FIG. 12 is a diagram for explaining thinning-out by the thinning-out device in FIG. 7;

FIG. 13 is a diagram for explaining a print pulse generator of the gate array of FIG. 9;

FIG. 14 is a diagram for explaining a problem when a delay time is not given when printing at 1.5 × speed by a conventional print head drive control device.

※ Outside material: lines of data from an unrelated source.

-- ==== Sys2Proof/Machine/Rings.lean ====
section
/-! DEFINITION. The registers of a ring channel (11 R262): where they lie, the doorbell, enabling and
disabling. -/

namespace Sys2Proof.Machine

/-- A die that has ring channels: memory-side or I/O. -/
def ringDie (die : Nat) : Bool := decide (2 ≤ die) && decide (die < 8)

/-- EN. -/
def Dev.ringOn (d : Dev) (die ch : Nat) : Bool := d.regF (ringReg die ch 8) 0 1 == 1
/-- Entries of the ring. -/
def Dev.ringSize (d : Dev) (die ch : Nat) : Nat := 2 ^ d.regF (ringReg die ch 8) 1 4
/-- A discarded write to BASE or CTL, or to a secure register from the non-secure world. -/
def Dev.ringRefused (d : Dev) (die ch o cause : Nat) : Dev :=
  d.dieErr die ch 0x0A clsCorrected cause { addr := ringReg die ch o }

/-- A write of TAIL: entries up to the value are ready. -/
def Dev.ringTail (d : Dev) (die ch v : Nat) : Dev := d.setReg (ringReg die ch 0x10) (v % 2 ^ 32)

/-- A write of BASE: a multiple of 64; discarded and logged while EN is 1. -/
def Dev.ringBase (d : Dev) (w : Writer) (die ch v : Nat) : Dev :=
  if !w.secure then d.ringRefused die ch 0 0x31
  else if d.ringOn die ch then d.ringRefused die ch 0 0x30
  else d.setReg (ringReg die ch 0) (v / 64 * 64)

/-- A write of CTL. While EN is 1 only the write of EN = 0 acts: it disables the channel. EN = 0 clears
STOPPED and CAUSE; a SIZE outside 4 to 12 refuses EN. -/
def Dev.ringCtl (d : Dev) (w : Writer) (die ch v : Nat) : Dev :=
  let a := ringReg die ch 8
  if !w.secure then d.ringRefused die ch 8 0x31
  else if d.ringOn die ch then
    if bitAt v 0 then d.ringRefused die ch 8 0x30
    else (d.setRegF a 0 1 0).setRegF a 18 9 0
  else
    let ok := decide (4 ≤ field v 1 4) && decide (field v 1 4 ≤ 12)
    let d1 := d.setRegF a 1 17 (v / 2)
    let d2 := if bitAt v 0 then d1 else d1.setRegF a 18 9 0
    if bitAt v 0 && ok && !d2.ringStopped die ch then d2.setRegF a 0 1 1
    else if bitAt v 0 then d2.ringRefused die ch 8 0x30
    else d2

/-- RING_DOORBELL (R262). -/
def execRingDoorbell (d : BitVec 3) (ch : BitVec 4) (w : Writer) (v : Half) : State → Out :=
  asWriter w fun _ => lift fun x => if ringDie d.toNat then x.ringTail d.toNat ch.toNat v.toNat else x

/-- RING_CTL_WRITE (R262). -/
def execRingCtlWrite (d : BitVec 3) (ch : BitVec 4) (w : Writer) (base : Bool) (v : Word) : State → Out :=
  asWriter w fun w => lift fun x =>
    if !ringDie d.toNat then x
    else if base then x.ringBase w d.toNat ch.toNat v.toNat
    else x.ringCtl w d.toNat ch.toNat v.toNat

end Sys2Proof.Machine
end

FIG. 15 is a diagram for explaining a case where a delay time is given at 1.5 × speed printing by a conventional print head drive control device.

[Explanation of symbols]

 Reference Signs List 22 carriage 40 print head 42 print wire 44 laminated piezoelectric element 45 wire driving device 100 history judgment unit 102 history control unit 106 ON time width storage unit 110 print pulse generation unit

Claims (1)

(57) [Claims] A print wire operated by a wire driving device is movable relative to a print medium at 1 × speed and 1.5 × speed, and two print wires are continuously arranged in the relative movement direction. Dot with the 1x speed
Same maximum operation in both 1.5x speed print modes
When a printed wire is formed by operating a printed wire in a possible cycle
In this case, it is created to print
Each of the two types of print data corresponding to each print mode
In a drive control device of a wire dot type print head that prints a character by a set of dots formed thereby, a print wire is operated based on each of the plurality of dots continuously arranged in the direction of the relative movement. Is issued with a delay of a predetermined delay time when the relative moving speed is 1 ×, and when the relative moving speed is 1 ×, and when the speed is 1.5 ×. A drive control device for a print head, characterized in that a projection command generating means for issuing a projection command without delay is provided.